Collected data
────────────────────────────────────────
-- ==== Sys2Proof/Laws/Memory.lean ====
section
/-! SUPPORT. The laws of `BUF` as canonical memory: what a write and a load read back as, and that both keep the form. -/

namespace Sys2Proof.Machine

open Sys2Proof

/-- Every listed index is at least `a`. -/
def Memory.above (a : Nat) (m : Memory) : Prop := ∀ c ∈ m, a ≤ c.1

theorem Memory.wf_cons_iff (a : Nat) (v : Byte) (m : Memory) :
    Memory.wf ((a, v) :: m) = true ↔ v ≠ Memory.unlisted ∧ m.above (a + 1) ∧ m.wf = true := by
  induction m generalizing a v with
  | nil => simp [Memory.wf, Memory.above]
  | cons c m ih =>
    obtain ⟨b, u⟩ := c
    simp only [Memory.wf, Bool.and_eq_true, bne_iff_ne, decide_eq_true_eq, and_assoc]
    constructor
    · rintro ⟨hv, hab, hm⟩
      refine ⟨hv, ?_, hm⟩
      intro c hc
      rcases List.mem_cons.mp hc with rfl | hc
      · exact hab
      · have := ((ih b u).mp hm).2.1 c hc
        omega
    · rintro ⟨hv, hb, hm⟩
      exact ⟨hv, hb (b, u) (List.mem_cons_self ..), hm⟩

theorem Memory.read_of_above {a x : Nat} {m : Memory} (h : m.above a) (hx : x < a) : m.read x = Memory.unlisted := by
  induction m with
  | nil => rfl
  | cons c m ih =>
    obtain ⟨b, u⟩ := c
    have hb : a ≤ b := h (b, u) (List.mem_cons_self ..)
    have : x ≠ b := by omega
    simp only [Memory.read, this, if_false]
    exact ih fun c hc => h c (List.mem_cons_of_mem _ hc)

theorem Memory.consCell_wf {a : Nat} {v : Byte} {m : Memory} (ha : m.above (a + 1)) (hm : m.wf = true) :
    (Memory.consCell a v m).wf = true := by
  unfold Memory.consCell
  split
  · exact hm
  · exact (Memory.wf_cons_iff ..).mpr ⟨‹_›, ha, hm⟩

theorem Memory.consCell_above {a b : Nat} {v : Byte} {m : Memory} (hab : a ≤ b) (hm : m.above a) :
    (Memory.consCell b v m).above a := by
  unfold Memory.consCell
  split
  · exact hm
  · intro c hc
    rcases List.mem_cons.mp hc with rfl | hc
    · exact hab
    · exact hm c hc

theorem Memory.read_consCell {a x : Nat} {v : Byte} {m : Memory} (ha : m.above (a + 1)) :
    (Memory.consCell a v m).read x = if x = a then v else m.read x := by
  unfold Memory.consCell
  split
  · split
    · subst_vars
      exact Memory.read_of_above ha (Nat.lt_succ_self _)
    · rfl
  · rfl

theorem Memory.above_mono {a b : Nat} {m : Memory} (h : m.above b) (hab : a ≤ b) : m.above a :=
  fun c hc => Nat.le_trans hab (h c hc)

theorem Memory.write_above {a b : Nat} {v : Byte} {m : Memory} (hm : m.above a) (hab : a ≤ b) : (m.write b v).above a := by
  induction m with
  | nil => exact Memory.consCell_above hab hm
  | cons c m ih =>
    obtain ⟨d, u⟩ := c
    have hd : a ≤ d := hm (d, u) (List.mem_cons_self ..)
    have ht : Memory.above a m := fun c hc => hm c (List.mem_cons_of_mem _ hc)
    simp only [Memory.write]
    split
    · exact Memory.consCell_above hab hm
    · split
      · exact Memory.consCell_above hab ht
      · intro c hc
        rcases List.mem_cons.mp hc with rfl | hc
        · exact hd
        · exact ih ht c hc

/-- A write keeps the canonical form. -/
theorem Memory.write_wf {a : Nat} {v : Byte} {m : Memory} (hm : m.wf = true) : (m.write a v).wf = true := by
  induction m with
  | nil => exact Memory.consCell_wf (fun _ hc => absurd hc (List.not_mem_nil)) rfl
  | cons c m ih =>
    obtain ⟨b, u⟩ := c
    obtain ⟨hu, hb, ht⟩ := (Memory.wf_cons_iff ..).mp hm
    simp only [Memory.write]
    split
    · refine Memory.consCell_wf ?_ hm
      intro c hc
      rcases List.mem_cons.mp hc with rfl | hc
      · exact ‹a < b›
      · have := hb c hc
        omega
    · split
      · subst_vars
        exact Memory.consCell_wf hb ht
      · exact (Memory.wf_cons_iff ..).mpr ⟨hu, Memory.write_above hb (by omega), ih ht⟩

/-- A read after a write: the byte written at its index, every other byte as before. -/
theorem Memory.read_write {a x : Nat} {v : Byte} {m : Memory} (hm : m.wf = true) :
    (m.write a v).read x = if x = a then v else m.read x := by
  induction m with
  | nil => exact Memory.read_consCell fun _ hc => absurd hc (List.not_mem_nil)
  | cons c m ih =>
    obtain ⟨b, u⟩ := c
    obtain ⟨hu, hb, ht⟩ := (Memory.wf_cons_iff ..).mp hm
    simp only [Memory.write]
    split
    · refine Memory.read_consCell ?_
      intro c hc
      rcases List.mem_cons.mp hc with rfl | hc
      · exact ‹a < b›
      · have := hb c hc
        omega
    · split
      · subst_vars
        rw [Memory.read_consCell hb]
        simp only [Memory.read]
        split <;> rfl
      · simp only [Memory.read, ih ht]
        split
        · have : x ≠ a := by omega
          simp [this]
        · rfl

theorem Memory.ofBytes_above (a : Nat) (bs : List Byte) : (Memory.ofBytes a bs).above a := by
  induction bs generalizing a with
  | nil => exact fun _ hc => absurd hc (List.not_mem_nil)
  | cons v bs ih => exact Memory.consCell_above (Nat.le_refl a) (Memory.above_mono (ih (a + 1)) (Nat.le_succ a))

/-- A load gives a memory in canonical form. -/
theorem Memory.ofBytes_wf (a : Nat) (bs : List Byte) : (Memory.ofBytes a bs).wf = true := by
  induction bs generalizing a with
  | nil => rfl
  | cons v bs ih => exact Memory.consCell_wf (Memory.ofBytes_above (a + 1) bs) (ih (a + 1))

/-- A load reads back as the bytes loaded. -/
theorem Memory.read_ofBytes (a j : Nat) (bs : List Byte) : (Memory.ofBytes a bs).read (a + j) = bs.getD j 0 := by
  induction bs generalizing a j with
  | nil => rfl
  | cons v bs ih =>
    rw [Memory.ofBytes, Memory.read_consCell (Memory.ofBytes_above (a + 1) bs)]
    cases j with
    | zero => simp
    | succ j =>
      have : a + (j + 1) = a + 1 + j := by omega
      rw [if_neg (by omega), this, ih]
      rfl

/-- A load lists no index at or beyond its end. -/
theorem Memory.ofBytes_below (a : Nat) (bs : List Byte) : ∀ c ∈ Memory.ofBytes a bs, c.1 < a + bs.length := by
  induction bs generalizing a with
  | nil => exact fun _ hc => absurd hc (List.not_mem_nil)
  | cons v bs ih =>
    intro c hc
    have hlen : (v :: bs).length = bs.length + 1 := rfl
    have tail : c ∈ Memory.ofBytes (a + 1) bs → c.1 < a + (v :: bs).length := by
      intro h
      have := ih (a + 1) c h
      omega
    simp only [Memory.ofBytes, Memory.consCell] at hc
    split at hc
    · exact tail hc
    · rcases List.mem_cons.mp hc with rfl | hc
      · show a < a + (v :: bs).length
        omega
      · exact tail hc

/-- A byte of a loaded buffer. -/
theorem State.byte_loadBuffer (s : State) (bs : List Byte) (a : Nat) : (s.loadBuffer bs).byte a = bs.getD a 0 := by
  have h := Memory.read_ofBytes 0 a bs
  rw [Nat.zero_add] at h
  exact h

/-- The bytes at `a .. a+n-1` are `n` bytes. -/
@[simp] theorem State.length_bytesAt (s : State) (a n : Nat) : (s.bytesAt a n).length = n := by
  simp [State.bytesAt]

/-- Byte `j` of the bytes at `a`. -/
theorem State.getElem_bytesAt (s : State) (a n j : Nat) (h : j < (s.bytesAt a n).length) :
    (s.bytesAt a n)[j] = s.byte (a + j) := by
  simp [State.bytesAt, State.byte]

/-- The bytes at `a` depend on those bytes of `BUF` only. -/
theorem State.bytesAt_congr {s t : State} {a n : Nat} (h : ∀ j, j < n → s.byte (a + j) = t.byte (a + j)) :
    s.bytesAt a n = t.bytesAt a n :=
  List.map_congr_left fun j hj => h j (List.mem_range.mp hj)

end Sys2Proof.Machine
end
────────────────────────────────────────
● **WHAT IS REQUIRED**:
Copy exactly the lines that run from the first line of the data to the line containing "def Memory.above (a", please, with both ends included and nothing else.

● **SOLUTION TO THIS TASK**:
-- ==== Sys2Proof/Laws/Memory.lean ====
section
/-! SUPPORT. The laws of `BUF` as canonical memory: what a write and a load read back as, and that both keep the form. -/

namespace Sys2Proof.Machine

open Sys2Proof

/-- Every listed index is at least `a`. -/
def Memory.above (a : Nat) (m : Memory) : Prop := ∀ c ∈ m, a ≤ c.1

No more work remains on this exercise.